→ **EXERCISE**
Among the lines of data below, reproduce only those from the one with "Answers (firstFailure s f n false" through the one with "(habsent : f.isStatic", exactly as they stand, both ends included.

→ **RECORDED INFORMATION**

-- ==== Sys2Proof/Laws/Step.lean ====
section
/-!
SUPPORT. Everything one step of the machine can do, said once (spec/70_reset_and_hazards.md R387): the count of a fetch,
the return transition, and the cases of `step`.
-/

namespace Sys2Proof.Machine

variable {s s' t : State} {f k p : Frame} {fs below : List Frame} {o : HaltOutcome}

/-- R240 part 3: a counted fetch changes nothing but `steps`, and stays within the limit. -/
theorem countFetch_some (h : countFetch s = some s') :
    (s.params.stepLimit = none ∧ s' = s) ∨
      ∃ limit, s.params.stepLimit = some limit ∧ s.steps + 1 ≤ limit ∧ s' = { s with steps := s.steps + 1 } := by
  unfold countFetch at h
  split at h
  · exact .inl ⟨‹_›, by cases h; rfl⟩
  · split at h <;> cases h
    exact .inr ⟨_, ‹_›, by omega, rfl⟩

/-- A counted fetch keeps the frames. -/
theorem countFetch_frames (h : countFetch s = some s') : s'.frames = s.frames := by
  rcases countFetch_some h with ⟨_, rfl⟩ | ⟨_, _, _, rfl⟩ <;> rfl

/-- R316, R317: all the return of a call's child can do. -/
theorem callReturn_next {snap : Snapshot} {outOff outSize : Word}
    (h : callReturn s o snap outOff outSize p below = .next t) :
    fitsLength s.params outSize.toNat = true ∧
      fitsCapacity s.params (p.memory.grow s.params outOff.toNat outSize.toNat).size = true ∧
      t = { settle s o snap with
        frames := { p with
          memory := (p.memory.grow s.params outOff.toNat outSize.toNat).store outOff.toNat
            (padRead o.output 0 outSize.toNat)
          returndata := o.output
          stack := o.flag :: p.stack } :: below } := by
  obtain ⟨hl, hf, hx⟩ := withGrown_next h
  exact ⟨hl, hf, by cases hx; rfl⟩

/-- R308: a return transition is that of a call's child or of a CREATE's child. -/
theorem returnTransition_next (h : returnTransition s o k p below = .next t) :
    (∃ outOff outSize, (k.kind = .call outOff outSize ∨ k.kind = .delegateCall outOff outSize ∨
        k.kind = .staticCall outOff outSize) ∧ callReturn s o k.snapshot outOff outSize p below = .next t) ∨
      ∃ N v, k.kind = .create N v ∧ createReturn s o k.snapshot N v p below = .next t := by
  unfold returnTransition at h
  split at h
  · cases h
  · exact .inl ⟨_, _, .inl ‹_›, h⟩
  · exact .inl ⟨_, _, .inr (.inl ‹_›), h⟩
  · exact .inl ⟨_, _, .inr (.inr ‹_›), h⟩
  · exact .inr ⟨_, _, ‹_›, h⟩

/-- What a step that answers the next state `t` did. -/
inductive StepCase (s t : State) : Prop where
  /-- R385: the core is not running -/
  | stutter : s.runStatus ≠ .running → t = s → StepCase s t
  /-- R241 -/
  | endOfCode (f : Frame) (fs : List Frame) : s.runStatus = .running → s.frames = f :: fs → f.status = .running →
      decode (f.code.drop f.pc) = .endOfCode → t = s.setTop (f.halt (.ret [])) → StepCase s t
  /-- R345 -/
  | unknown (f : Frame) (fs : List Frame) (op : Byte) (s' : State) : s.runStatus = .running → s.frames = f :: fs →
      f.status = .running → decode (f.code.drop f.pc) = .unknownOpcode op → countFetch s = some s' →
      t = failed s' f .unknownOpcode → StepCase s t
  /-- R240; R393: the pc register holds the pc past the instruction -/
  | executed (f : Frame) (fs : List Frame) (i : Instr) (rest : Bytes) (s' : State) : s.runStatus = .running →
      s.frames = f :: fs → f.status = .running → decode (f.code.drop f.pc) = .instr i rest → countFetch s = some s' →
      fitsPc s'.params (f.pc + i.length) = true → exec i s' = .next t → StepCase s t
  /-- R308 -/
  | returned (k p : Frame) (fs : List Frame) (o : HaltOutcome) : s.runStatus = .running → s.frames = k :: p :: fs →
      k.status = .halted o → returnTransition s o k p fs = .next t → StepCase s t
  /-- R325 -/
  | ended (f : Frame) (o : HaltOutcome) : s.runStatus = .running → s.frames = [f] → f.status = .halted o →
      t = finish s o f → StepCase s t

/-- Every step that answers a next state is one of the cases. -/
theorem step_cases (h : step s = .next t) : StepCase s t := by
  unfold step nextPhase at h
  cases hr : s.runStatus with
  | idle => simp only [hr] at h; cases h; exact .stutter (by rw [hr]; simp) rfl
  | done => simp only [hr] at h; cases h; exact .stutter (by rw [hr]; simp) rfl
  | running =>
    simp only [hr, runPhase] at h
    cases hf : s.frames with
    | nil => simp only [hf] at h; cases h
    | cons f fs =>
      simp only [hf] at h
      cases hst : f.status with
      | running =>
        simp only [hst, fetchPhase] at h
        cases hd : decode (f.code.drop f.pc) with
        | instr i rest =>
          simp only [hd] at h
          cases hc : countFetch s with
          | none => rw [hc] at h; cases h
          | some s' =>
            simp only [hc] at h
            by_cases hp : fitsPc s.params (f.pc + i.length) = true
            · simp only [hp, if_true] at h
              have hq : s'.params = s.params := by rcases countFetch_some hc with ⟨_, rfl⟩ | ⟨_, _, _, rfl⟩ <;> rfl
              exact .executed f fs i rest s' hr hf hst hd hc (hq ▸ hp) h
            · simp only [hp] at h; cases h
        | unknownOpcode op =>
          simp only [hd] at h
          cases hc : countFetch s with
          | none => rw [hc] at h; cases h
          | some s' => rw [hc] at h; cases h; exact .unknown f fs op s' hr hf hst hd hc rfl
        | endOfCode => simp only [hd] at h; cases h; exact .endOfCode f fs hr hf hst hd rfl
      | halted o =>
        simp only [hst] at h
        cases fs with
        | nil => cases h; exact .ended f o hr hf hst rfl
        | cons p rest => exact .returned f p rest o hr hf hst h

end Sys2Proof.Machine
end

==

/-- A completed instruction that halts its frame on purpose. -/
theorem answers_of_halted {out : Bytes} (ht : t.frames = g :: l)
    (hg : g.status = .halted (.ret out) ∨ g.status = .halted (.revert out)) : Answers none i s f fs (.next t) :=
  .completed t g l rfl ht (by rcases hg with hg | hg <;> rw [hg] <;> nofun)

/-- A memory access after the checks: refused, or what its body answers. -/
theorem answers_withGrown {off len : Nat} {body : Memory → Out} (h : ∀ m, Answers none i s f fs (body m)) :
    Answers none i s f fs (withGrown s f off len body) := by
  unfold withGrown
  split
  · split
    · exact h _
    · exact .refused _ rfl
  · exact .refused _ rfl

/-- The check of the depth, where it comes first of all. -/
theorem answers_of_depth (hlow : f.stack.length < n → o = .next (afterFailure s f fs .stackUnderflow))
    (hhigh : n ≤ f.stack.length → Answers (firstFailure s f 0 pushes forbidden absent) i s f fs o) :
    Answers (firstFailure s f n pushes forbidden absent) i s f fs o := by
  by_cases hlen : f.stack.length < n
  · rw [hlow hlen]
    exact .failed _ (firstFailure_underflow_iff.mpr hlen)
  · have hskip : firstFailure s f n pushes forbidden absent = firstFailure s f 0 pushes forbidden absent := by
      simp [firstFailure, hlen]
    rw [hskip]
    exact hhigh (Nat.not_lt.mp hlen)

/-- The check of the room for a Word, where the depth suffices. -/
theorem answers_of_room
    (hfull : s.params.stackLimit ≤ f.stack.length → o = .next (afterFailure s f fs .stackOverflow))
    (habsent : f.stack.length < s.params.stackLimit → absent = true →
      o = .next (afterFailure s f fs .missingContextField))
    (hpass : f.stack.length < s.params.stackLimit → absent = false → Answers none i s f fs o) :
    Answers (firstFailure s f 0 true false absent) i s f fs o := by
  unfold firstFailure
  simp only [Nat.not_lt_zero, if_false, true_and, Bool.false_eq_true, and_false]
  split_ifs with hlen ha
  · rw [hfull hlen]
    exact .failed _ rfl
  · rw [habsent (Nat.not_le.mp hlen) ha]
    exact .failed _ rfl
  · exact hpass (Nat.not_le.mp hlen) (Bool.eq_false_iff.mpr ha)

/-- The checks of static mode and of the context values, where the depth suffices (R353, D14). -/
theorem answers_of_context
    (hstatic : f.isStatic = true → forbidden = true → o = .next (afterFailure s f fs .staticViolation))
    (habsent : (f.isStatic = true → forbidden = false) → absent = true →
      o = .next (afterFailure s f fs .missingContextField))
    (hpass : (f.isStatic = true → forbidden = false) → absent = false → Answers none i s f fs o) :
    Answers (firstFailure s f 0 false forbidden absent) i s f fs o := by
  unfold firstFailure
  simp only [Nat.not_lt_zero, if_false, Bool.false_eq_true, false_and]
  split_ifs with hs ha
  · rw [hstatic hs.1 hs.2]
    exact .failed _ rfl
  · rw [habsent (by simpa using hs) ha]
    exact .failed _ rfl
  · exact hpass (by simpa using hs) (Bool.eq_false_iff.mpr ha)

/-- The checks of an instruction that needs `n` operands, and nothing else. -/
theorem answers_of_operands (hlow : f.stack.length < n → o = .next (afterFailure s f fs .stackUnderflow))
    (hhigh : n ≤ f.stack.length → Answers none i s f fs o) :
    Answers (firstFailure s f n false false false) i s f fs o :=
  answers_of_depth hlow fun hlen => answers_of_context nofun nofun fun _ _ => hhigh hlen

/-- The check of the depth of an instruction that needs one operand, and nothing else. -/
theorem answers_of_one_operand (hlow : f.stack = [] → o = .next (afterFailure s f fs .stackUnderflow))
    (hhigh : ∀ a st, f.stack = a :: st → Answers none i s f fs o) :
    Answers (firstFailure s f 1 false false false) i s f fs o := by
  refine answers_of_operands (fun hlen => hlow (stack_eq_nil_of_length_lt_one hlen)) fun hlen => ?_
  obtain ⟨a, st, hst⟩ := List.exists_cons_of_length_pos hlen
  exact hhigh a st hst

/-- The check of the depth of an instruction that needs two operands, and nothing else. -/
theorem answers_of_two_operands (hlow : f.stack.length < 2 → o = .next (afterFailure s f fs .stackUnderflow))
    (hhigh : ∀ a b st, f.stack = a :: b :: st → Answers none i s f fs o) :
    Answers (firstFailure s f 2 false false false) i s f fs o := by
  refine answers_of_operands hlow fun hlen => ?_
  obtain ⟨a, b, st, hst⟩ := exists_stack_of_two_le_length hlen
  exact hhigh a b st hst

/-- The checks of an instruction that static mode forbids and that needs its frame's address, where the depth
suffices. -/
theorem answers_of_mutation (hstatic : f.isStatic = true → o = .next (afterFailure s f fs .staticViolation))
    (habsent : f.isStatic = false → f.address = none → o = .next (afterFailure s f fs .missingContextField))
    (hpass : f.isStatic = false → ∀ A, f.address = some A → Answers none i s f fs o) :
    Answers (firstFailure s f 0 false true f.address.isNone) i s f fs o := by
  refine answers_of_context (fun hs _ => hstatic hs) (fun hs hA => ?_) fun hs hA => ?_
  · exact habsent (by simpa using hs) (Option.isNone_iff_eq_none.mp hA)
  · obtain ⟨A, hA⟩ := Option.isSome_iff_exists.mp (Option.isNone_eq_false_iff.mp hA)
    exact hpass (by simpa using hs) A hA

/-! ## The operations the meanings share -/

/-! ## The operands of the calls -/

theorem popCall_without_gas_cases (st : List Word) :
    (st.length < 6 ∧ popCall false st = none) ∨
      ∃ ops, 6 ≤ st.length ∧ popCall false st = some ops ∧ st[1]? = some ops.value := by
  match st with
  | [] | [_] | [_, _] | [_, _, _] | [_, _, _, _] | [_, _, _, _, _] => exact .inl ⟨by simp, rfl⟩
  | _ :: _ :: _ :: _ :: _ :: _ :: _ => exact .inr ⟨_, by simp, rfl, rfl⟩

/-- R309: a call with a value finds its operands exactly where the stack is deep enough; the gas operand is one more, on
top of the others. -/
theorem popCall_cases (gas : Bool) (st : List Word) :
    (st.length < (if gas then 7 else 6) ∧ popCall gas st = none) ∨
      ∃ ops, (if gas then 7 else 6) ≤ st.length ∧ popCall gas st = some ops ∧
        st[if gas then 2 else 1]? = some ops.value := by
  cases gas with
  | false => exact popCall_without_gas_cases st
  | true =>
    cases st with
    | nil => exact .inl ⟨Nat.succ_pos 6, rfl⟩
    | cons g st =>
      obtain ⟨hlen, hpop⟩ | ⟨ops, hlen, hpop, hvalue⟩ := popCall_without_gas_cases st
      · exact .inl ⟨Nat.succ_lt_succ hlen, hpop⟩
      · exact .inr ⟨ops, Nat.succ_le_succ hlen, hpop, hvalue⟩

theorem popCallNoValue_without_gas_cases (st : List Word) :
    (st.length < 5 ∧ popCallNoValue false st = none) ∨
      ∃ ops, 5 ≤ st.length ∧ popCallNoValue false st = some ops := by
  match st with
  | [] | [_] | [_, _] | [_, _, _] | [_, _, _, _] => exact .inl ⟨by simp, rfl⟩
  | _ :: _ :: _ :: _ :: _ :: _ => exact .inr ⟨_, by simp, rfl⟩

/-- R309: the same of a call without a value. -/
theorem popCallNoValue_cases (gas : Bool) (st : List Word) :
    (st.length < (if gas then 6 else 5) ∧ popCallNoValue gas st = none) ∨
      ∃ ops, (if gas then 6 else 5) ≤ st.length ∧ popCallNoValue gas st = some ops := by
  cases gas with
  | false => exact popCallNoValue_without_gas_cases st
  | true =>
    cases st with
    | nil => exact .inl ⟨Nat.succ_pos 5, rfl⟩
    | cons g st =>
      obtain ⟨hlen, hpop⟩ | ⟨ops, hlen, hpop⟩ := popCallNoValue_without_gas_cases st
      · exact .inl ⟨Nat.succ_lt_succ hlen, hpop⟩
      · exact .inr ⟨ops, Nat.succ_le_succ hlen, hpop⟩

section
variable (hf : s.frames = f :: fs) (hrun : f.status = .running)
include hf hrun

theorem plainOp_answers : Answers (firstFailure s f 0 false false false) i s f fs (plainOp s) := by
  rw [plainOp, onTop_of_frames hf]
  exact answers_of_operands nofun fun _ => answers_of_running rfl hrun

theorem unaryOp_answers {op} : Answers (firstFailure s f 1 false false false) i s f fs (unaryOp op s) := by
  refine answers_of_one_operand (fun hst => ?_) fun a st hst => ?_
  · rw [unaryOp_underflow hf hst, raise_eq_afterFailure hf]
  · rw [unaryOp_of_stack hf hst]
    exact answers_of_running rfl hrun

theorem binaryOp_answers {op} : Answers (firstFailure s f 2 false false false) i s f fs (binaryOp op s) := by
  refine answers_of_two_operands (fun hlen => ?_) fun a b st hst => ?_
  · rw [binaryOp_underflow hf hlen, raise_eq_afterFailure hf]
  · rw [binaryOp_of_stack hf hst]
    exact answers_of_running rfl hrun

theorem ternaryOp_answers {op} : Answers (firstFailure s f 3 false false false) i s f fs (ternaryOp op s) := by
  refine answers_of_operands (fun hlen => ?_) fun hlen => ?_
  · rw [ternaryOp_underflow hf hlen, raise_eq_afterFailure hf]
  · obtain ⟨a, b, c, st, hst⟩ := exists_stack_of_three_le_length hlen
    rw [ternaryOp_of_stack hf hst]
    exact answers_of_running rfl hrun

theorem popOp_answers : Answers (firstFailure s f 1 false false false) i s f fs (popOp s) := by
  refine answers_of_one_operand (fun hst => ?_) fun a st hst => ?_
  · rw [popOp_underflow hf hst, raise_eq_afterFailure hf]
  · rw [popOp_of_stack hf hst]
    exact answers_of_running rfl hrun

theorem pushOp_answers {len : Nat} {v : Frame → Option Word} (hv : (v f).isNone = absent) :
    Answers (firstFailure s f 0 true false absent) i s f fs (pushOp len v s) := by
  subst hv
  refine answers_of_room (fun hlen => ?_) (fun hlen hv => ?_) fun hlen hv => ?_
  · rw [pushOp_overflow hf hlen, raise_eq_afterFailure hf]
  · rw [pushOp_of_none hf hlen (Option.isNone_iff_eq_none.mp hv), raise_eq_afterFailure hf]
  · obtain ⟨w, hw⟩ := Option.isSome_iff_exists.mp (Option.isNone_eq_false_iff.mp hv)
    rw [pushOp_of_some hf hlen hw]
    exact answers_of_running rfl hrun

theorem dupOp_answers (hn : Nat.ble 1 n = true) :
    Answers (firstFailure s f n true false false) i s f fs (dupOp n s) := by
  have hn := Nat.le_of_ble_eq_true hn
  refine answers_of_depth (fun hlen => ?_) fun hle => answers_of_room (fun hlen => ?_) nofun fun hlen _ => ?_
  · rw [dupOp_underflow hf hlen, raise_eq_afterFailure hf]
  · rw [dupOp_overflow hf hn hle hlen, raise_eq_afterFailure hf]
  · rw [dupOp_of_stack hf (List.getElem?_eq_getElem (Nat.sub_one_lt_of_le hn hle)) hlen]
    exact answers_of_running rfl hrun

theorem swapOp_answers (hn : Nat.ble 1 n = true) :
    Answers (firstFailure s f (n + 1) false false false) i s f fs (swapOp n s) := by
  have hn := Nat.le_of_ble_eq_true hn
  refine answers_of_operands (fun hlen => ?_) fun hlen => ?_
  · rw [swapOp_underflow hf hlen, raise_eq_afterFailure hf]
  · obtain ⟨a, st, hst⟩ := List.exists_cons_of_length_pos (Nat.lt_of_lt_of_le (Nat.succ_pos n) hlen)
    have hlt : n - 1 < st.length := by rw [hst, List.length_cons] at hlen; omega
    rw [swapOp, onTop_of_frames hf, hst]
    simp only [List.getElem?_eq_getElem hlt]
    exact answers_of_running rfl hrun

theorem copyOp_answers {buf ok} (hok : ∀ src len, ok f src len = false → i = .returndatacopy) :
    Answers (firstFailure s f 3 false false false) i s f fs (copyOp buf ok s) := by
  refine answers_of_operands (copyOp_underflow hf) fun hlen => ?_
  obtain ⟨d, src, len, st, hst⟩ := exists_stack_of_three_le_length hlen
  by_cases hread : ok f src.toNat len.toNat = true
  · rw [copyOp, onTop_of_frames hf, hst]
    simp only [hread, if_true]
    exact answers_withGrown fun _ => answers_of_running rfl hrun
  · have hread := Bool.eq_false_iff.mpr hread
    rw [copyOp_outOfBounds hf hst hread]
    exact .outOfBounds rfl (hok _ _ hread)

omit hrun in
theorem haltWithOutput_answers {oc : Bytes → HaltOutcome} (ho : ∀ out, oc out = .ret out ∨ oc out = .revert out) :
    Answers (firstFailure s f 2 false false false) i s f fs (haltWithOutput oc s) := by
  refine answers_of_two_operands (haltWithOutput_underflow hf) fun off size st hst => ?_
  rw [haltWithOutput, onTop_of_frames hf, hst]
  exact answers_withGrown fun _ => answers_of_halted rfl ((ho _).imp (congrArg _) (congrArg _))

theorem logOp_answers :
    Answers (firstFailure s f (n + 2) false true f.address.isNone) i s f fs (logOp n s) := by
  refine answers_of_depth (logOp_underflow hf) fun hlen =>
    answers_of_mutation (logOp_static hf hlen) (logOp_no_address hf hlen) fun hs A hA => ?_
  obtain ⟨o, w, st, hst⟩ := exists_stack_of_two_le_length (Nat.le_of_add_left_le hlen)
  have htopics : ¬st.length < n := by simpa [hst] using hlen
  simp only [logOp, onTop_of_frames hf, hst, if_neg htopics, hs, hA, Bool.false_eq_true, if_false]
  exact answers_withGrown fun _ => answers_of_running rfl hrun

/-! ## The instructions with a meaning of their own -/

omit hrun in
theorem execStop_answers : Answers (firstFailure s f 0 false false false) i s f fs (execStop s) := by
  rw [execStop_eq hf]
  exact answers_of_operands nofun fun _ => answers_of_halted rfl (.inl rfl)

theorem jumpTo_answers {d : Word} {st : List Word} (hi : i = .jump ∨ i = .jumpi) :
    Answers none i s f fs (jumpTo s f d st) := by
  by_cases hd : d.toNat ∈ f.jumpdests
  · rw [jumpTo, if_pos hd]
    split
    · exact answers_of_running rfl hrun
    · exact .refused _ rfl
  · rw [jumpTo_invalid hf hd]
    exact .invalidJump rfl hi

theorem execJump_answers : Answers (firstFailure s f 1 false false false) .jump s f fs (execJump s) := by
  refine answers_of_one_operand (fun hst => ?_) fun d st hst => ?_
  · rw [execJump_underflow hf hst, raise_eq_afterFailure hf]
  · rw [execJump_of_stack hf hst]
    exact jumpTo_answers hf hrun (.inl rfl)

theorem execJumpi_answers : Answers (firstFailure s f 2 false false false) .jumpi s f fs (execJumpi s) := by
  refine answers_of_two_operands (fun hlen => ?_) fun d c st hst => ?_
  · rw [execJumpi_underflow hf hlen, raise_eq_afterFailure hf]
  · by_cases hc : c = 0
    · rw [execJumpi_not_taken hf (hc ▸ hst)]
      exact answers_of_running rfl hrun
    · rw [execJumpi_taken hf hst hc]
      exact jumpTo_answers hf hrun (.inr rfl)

==

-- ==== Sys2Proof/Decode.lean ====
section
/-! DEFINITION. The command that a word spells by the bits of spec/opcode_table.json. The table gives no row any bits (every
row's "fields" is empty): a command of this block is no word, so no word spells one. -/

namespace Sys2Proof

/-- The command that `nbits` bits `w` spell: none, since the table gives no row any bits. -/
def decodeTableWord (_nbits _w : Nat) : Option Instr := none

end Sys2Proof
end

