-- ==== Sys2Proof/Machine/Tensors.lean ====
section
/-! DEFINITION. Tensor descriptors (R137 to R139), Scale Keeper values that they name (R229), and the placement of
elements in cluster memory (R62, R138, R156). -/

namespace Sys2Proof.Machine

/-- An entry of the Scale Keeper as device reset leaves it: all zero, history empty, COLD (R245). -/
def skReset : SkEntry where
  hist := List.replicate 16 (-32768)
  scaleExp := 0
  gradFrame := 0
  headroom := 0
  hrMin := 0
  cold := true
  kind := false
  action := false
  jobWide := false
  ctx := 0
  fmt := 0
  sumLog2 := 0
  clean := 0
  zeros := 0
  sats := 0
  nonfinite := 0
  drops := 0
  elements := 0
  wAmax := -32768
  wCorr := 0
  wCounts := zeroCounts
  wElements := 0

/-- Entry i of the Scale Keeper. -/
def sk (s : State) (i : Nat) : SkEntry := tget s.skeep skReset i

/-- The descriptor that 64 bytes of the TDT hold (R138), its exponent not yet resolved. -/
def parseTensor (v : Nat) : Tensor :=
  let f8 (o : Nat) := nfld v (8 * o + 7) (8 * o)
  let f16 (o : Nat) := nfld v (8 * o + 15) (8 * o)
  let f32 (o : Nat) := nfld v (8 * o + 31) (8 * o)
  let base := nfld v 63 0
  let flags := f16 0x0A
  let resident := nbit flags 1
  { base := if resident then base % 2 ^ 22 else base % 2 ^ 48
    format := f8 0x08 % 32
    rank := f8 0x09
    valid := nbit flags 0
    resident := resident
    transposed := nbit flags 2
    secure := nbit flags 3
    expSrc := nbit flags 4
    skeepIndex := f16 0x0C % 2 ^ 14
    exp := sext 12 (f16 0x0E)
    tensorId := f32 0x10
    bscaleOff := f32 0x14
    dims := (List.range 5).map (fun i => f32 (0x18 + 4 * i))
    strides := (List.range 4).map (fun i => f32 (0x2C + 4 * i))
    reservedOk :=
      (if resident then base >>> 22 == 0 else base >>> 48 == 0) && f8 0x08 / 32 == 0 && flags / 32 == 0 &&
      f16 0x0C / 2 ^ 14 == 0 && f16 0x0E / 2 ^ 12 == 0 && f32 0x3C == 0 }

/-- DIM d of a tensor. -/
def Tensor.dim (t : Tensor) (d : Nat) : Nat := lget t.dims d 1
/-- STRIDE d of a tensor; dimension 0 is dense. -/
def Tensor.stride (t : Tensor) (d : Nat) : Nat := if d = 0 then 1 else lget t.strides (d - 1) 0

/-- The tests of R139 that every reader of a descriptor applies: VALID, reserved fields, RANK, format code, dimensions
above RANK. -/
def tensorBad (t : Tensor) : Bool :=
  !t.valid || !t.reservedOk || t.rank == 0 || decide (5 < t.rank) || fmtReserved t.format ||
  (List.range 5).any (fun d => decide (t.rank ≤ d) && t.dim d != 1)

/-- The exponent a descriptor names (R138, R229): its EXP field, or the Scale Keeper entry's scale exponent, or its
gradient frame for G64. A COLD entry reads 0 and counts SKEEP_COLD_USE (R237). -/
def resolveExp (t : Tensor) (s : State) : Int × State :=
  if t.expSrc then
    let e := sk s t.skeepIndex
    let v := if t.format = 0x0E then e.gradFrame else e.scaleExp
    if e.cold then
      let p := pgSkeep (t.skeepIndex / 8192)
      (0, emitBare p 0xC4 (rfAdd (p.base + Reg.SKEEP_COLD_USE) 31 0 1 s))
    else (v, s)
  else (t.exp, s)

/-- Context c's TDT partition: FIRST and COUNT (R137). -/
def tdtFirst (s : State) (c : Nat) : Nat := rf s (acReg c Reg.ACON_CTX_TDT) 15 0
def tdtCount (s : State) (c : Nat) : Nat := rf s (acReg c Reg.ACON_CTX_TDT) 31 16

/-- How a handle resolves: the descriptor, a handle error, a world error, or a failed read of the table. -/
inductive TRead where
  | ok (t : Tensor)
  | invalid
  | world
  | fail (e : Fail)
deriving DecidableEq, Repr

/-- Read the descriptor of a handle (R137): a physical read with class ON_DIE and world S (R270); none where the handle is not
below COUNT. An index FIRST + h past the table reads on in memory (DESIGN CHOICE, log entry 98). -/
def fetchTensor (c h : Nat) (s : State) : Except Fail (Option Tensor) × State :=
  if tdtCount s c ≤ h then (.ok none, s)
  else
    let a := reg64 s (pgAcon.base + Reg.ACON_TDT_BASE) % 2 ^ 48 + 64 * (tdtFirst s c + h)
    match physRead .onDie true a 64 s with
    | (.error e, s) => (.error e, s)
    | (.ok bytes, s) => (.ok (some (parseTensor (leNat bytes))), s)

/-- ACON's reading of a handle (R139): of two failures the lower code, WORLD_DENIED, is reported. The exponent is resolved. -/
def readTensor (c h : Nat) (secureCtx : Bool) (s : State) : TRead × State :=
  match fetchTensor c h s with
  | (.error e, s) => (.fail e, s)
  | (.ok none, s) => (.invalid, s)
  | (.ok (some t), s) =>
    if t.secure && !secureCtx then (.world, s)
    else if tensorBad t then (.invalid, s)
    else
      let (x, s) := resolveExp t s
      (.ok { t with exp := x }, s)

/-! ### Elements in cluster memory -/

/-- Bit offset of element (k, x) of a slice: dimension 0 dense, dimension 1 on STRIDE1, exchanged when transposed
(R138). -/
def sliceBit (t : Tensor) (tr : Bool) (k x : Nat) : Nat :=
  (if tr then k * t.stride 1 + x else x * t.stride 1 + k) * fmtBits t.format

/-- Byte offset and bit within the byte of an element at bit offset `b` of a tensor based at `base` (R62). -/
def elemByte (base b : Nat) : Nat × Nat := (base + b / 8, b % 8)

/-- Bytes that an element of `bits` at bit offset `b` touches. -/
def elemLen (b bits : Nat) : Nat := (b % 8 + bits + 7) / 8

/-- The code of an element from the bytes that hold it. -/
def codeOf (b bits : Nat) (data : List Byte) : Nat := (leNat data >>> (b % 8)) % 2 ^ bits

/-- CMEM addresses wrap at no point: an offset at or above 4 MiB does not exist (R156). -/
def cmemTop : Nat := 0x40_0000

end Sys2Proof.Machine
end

→ **ANSWER TO THIS PROBLEM**
    Answers (firstFailure s f n false false false) i s f fs o :=
  answers_of_depth hlow fun hlen => answers_of_context nofun nofun fun _ _ => hhigh hlen

/-- The check of the depth of an instruction that needs one operand, and nothing else. -/
theorem answers_of_one_operand (hlow : f.stack = [] → o = .next (afterFailure s f fs .stackUnderflow))
    (hhigh : ∀ a st, f.stack = a :: st → Answers none i s f fs o) :
    Answers (firstFailure s f 1 false false false) i s f fs o := by
  refine answers_of_operands (fun hlen => hlow (stack_eq_nil_of_length_lt_one hlen)) fun hlen => ?_
  obtain ⟨a, st, hst⟩ := List.exists_cons_of_length_pos hlen
  exact hhigh a st hst

/-- The check of the depth of an instruction that needs two operands, and nothing else. -/
theorem answers_of_two_operands (hlow : f.stack.length < 2 → o = .next (afterFailure s f fs .stackUnderflow))
    (hhigh : ∀ a b st, f.stack = a :: b :: st → Answers none i s f fs o) :
    Answers (firstFailure s f 2 false false false) i s f fs o := by
  refine answers_of_operands hlow fun hlen => ?_
  obtain ⟨a, b, st, hst⟩ := exists_stack_of_two_le_length hlen
  exact hhigh a b st hst

/-- The checks of an instruction that static mode forbids and that needs its frame's address, where the depth
suffices. -/
theorem answers_of_mutation (hstatic : f.isStatic = true → o = .next (afterFailure s f fs .staticViolation))
    (habsent : f.isStatic = false → f.address = none → o = .next (afterFailure s f fs .missingContextField))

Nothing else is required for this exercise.